## Task instructions:
Please print each entry below exactly as it reads.

## Source data:
theorem lifeOrder_keep {fs : List Field} {s0 : State} (v : Nat) (s : State) (hk : Keep fs s0 s) (hts : Within [.od, .odb, .tick, .host, .hostMem, .land, .flit, .falt, .trc, .cores, .newels, .mem, .bal, .ldr, .clok, .ledg, .vest, .vid, .pow, .boot, .dbg, .pins] fs := by first | assumption | exact within_self _ | exact within_trans ‹Within _ _› (by decide) | exact within_of (by decide)) : Keep fs s0 (State.lifeOrder v s).2 := by
    unfold State.lifeOrder
    refine Shown.out ?_
    simp (disch :=
      repeat' first
        | with_reducible assumption
        | with_reducible exact within_trans hts (by decide)
        | with_reducible exact fun _ => rfl
        | exact fun h_ => absurd (within_mem hts (by decide)) h_
        | with_reducible exact within_mem hts (by decide)
        | with_reducible apply endSession_keep
        | with_reducible apply orderReset_keep
        | with_reducible apply setBoot_keep
        | with_reducible apply Keep.wr
        | with_reducible apply Keep.wrBytes
        | with_reducible apply Keep.foldN
        | with_reducible apply Keep.foldl
        | intro _
        | fail_if_no_progress with_reducible refine Keep.upd ?_ rfl rfl rfl rfl
        | fail_if_no_progress with_reducible refine Keep.draw ?_ rfl rfl rfl rfl
        | split
        | extract_lets
        | (dsimp +zetaDelta only)) only [↓Shown.eq]

theorem lifeOrder_keepE {fs : List Field} {s0 : State} {v : Nat} {s : State} {r_ : _} {t_ : State} (e_ : (State.lifeOrder v s) = (r_, t_)) (hk : Keep fs s0 s) (hts : Within [.od, .odb, .tick, .host, .hostMem, .land, .flit, .falt, .trc, .cores, .newels, .mem, .bal, .ldr, .clok, .ledg, .vest, .vid, .pow, .boot, .dbg, .pins] fs := by first | assumption | exact within_self _ | exact within_trans ‹Within _ _› (by decide) | exact within_of (by decide)) : Keep fs s0 t_ := by
  have key := lifeOrder_keep v s hk hts
  rw [e_] at key
  exact key

theorem execLifecycleAdvance_keep (p : Path) (v : BitVec 32) (s : State) : ∃ t_, execLifecycleAdvance p v s = .next t_ ∧ Keep [.od, .odb, .dict, .tick, .host, .hostMem, .land, .flit, .falt, .trc, .cores, .newels, .mem, .bal, .ldr, .clok, .ledg, .vest, .vid, .pow, .boot, .dbg, .pins] s t_ := by
  refine ⟨_, rfl, ?_⟩
  · have hts := within_self ([.od, .odb, .dict, .tick, .host, .hostMem, .land, .flit, .falt, .trc, .cores, .newels, .mem, .bal, .ldr, .clok, .ledg, .vest, .vid, .pow, .boot, .dbg, .pins] : List Field)
    have hk : Keep [.od, .odb, .dict, .tick, .host, .hostMem, .land, .flit, .falt, .trc, .cores, .newels, .mem, .bal, .ldr, .clok, .ledg, .vest, .vid, .pow, .boot, .dbg, .pins] s s := Keep.rfl' _
    refine Shown.out ?_
    simp (disch :=
      repeat' first
        | with_reducible assumption
        | with_reducible exact within_trans hts (by decide)
        | with_reducible exact fun _ => rfl
        | exact fun h_ => absurd (within_mem hts (by decide)) h_
        | with_reducible exact within_mem hts (by decide)
        | with_reducible apply dictWrite_keep
        | (with_reducible refine lifeOrder_keepE ‹_› ?_)
        | with_reducible apply lifeOrder_keep
        | with_reducible apply next_keep
        | with_reducible apply Keep.wr
        | with_reducible apply Keep.wrBytes
        | with_reducible apply Keep.foldN
        | with_reducible apply Keep.foldl
        | intro _
        | fail_if_no_progress with_reducible refine Keep.upd ?_ rfl rfl rfl rfl
        | fail_if_no_progress with_reducible refine Keep.draw ?_ rfl rfl rfl rfl
        | split
        | extract_lets
        | (dsimp +zetaDelta only)) only [↓Shown.eq]

theorem provision_keep {fs : List Field} {s0 : State} (k : Nat) (bs : List Byte) (s : State) (hk : Keep fs s0 s) (hts : Within [.boot] fs := by first | assumption | exact within_self _ | exact within_trans ‹Within _ _› (by decide) | exact within_of (by decide)) : Keep fs s0 (State.provision k bs s).2 := by
    unfold State.provision
    refine Shown.out ?_
    simp (disch :=
      repeat' first
        | with_reducible assumption
        | with_reducible exact within_trans hts (by decide)
        | with_reducible exact fun _ => rfl
        | exact fun h_ => absurd (within_mem hts (by decide)) h_
        | with_reducible exact within_mem hts (by decide)
        | with_reducible apply setBoot_keep
        | with_reducible apply Keep.wr
        | with_reducible apply Keep.wrBytes
        | with_reducible apply Keep.foldN
        | with_reducible apply Keep.foldl
        | intro _
        | fail_if_no_progress with_reducible refine Keep.upd ?_ rfl rfl rfl rfl
        | fail_if_no_progress with_reducible refine Keep.draw ?_ rfl rfl rfl rfl
        | split
        | extract_lets
        | (dsimp +zetaDelta only)) only [↓Shown.eq]

theorem provision_keepE {fs : List Field} {s0 : State} {k : Nat} {bs : List Byte} {s : State} {r_ : _} {t_ : State} (e_ : (State.provision k bs s) = (r_, t_)) (hk : Keep fs s0 s) (hts : Within [.boot] fs := by first | assumption | exact within_self _ | exact within_trans ‹Within _ _› (by decide) | exact within_of (by decide)) : Keep fs s0 t_ := by
  have key := provision_keep k bs s hk hts
  rw [e_] at key
  exact key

## Response to this exercise:
theorem lifeOrder_keep {fs : List Field} {s0 : State} (v : Nat) (s : State) (hk : Keep fs s0 s) (hts : Within [.od, .odb, .tick, .host, .hostMem, .land, .flit, .falt, .trc, .cores, .newels, .mem, .bal, .ldr, .clok, .ledg, .vest, .vid, .pow, .boot, .dbg, .pins] fs := by first | assumption | exact within_self _ | exact within_trans ‹Within _ _› (by decide) | exact within_of (by decide)) : Keep fs s0 (State.lifeOrder v s).2 := by
    unfold State.lifeOrder
    refine Shown.out ?_
    simp (disch :=
      repeat' first
        | with_reducible assumption
        | with_reducible exact within_trans hts (by decide)
        | with_reducible exact fun _ => rfl
        | exact fun h_ => absurd (within_mem hts (by decide)) h_
        | with_reducible exact within_mem hts (by decide)
        | with_reducible apply endSession_keep
        | with_reducible apply orderReset_keep
        | with_reducible apply setBoot_keep
        | with_reducible apply Keep.wr
        | with_reducible apply Keep.wrBytes
        | with_reducible apply Keep.foldN
        | with_reducible apply Keep.foldl
        | intro _
        | fail_if_no_progress with_reducible refine Keep.upd ?_ rfl rfl rfl rfl
        | fail_if_no_progress with_reducible refine Keep.draw ?_ rfl rfl rfl rfl
        | split
        | extract_lets
        | (dsimp +zetaDelta only)) only [↓Shown.eq]

theorem lifeOrder_keepE {fs : List Field} {s0 : State} {v : Nat} {s : State} {r_ : _} {t_ : State} (e_ : (State.lifeOrder v s) = (r_, t_)) (hk : Keep fs s0 s) (hts : Within [.od, .odb, .tick, .host, .hostMem, .land, .flit, .falt, .trc, .cores, .newels, .mem, .bal, .ldr, .clok, .ledg, .vest, .vid, .pow, .boot, .dbg, .pins] fs := by first | assumption | exact within_self _ | exact within_trans ‹Within _ _› (by decide) | exact within_of (by decide)) : Keep fs s0 t_ := by
  have key := lifeOrder_keep v s hk hts
  rw [e_] at key
  exact key

theorem execLifecycleAdvance_keep (p : Path) (v : BitVec 32) (s : State) : ∃ t_, execLifecycleAdvance p v s = .next t_ ∧ Keep [.od, .odb, .dict, .tick, .host, .hostMem, .land, .flit, .falt, .trc, .cores, .newels, .mem, .bal, .ldr, .clok, .ledg, .vest, .vid, .pow, .boot, .dbg, .pins] s t_ := by
  refine ⟨_, rfl, ?_⟩
  · have hts := within_self ([.od, .odb, .dict, .tick, .host, .hostMem, .land, .flit, .falt, .trc, .cores, .newels, .mem, .bal, .ldr, .clok, .ledg, .vest, .vid, .pow, .boot, .dbg, .pins] : List Field)
    have hk : Keep [.od, .odb, .dict, .tick, .host, .hostMem, .land, .flit, .falt, .trc, .cores, .newels, .mem, .bal, .ldr, .clok, .ledg, .vest, .vid, .pow, .boot, .dbg, .pins] s s := Keep.rfl' _
    refine Shown.out ?_
    simp (disch :=
      repeat' first
        | with_reducible assumption
        | with_reducible exact within_trans hts (by decide)
        | with_reducible exact fun _ => rfl
        | exact fun h_ => absurd (within_mem hts (by decide)) h_
        | with_reducible exact within_mem hts (by decide)
        | with_reducible apply dictWrite_keep
        | (with_reducible refine lifeOrder_keepE ‹_› ?_)
        | with_reducible apply lifeOrder_keep
        | with_reducible apply next_keep
        | with_reducible apply Keep.wr
        | with_reducible apply Keep.wrBytes
        | with_reducible apply Keep.foldN
        | with_reducible apply Keep.foldl
        | intro _
        | fail_if_no_progress with_reducible refine Keep.upd ?_ rfl rfl rfl rfl
        | fail_if_no_progress with_reducible refine Keep.draw ?_ rfl rfl rfl rfl
        | split
        | extract_lets
        | (dsimp +zetaDelta only)) only [↓Shown.eq]

theorem provision_keep {fs : List Field} {s0 : State} (k : Nat) (bs : List Byte) (s : State) (hk : Keep fs s0 s) (hts : Within [.boot] fs := by first | assumption | exact within_self _ | exact within_trans ‹Within _ _› (by decide) | exact within_of (by decide)) : Keep fs s0 (State.provision k bs s).2 := by
    unfold State.provision
    refine Shown.out ?_
    simp (disch :=
      repeat' first
        | with_reducible assumption
        | with_reducible exact within_trans hts (by decide)
        | with_reducible exact fun _ => rfl
        | exact fun h_ => absurd (within_mem hts (by decide)) h_
        | with_reducible exact within_mem hts (by decide)
        | with_reducible apply setBoot_keep
        | with_reducible apply Keep.wr
        | with_reducible apply Keep.wrBytes
        | with_reducible apply Keep.foldN
        | with_reducible apply Keep.foldl
        | intro _
        | fail_if_no_progress with_reducible refine Keep.upd ?_ rfl rfl rfl rfl
        | fail_if_no_progress with_reducible refine Keep.draw ?_ rfl rfl rfl rfl
        | split
        | extract_lets
        | (dsimp +zetaDelta only)) only [↓Shown.eq]

theorem provision_keepE {fs : List Field} {s0 : State} {k : Nat} {bs : List Byte} {s : State} {r_ : _} {t_ : State} (e_ : (State.provision k bs s) = (r_, t_)) (hk : Keep fs s0 s) (hts : Within [.boot] fs := by first | assumption | exact within_self _ | exact within_trans ‹Within _ _› (by decide) | exact within_of (by decide)) : Keep fs s0 t_ := by
  have key := provision_keep k bs s hk hts
  rw [e_] at key
  exact key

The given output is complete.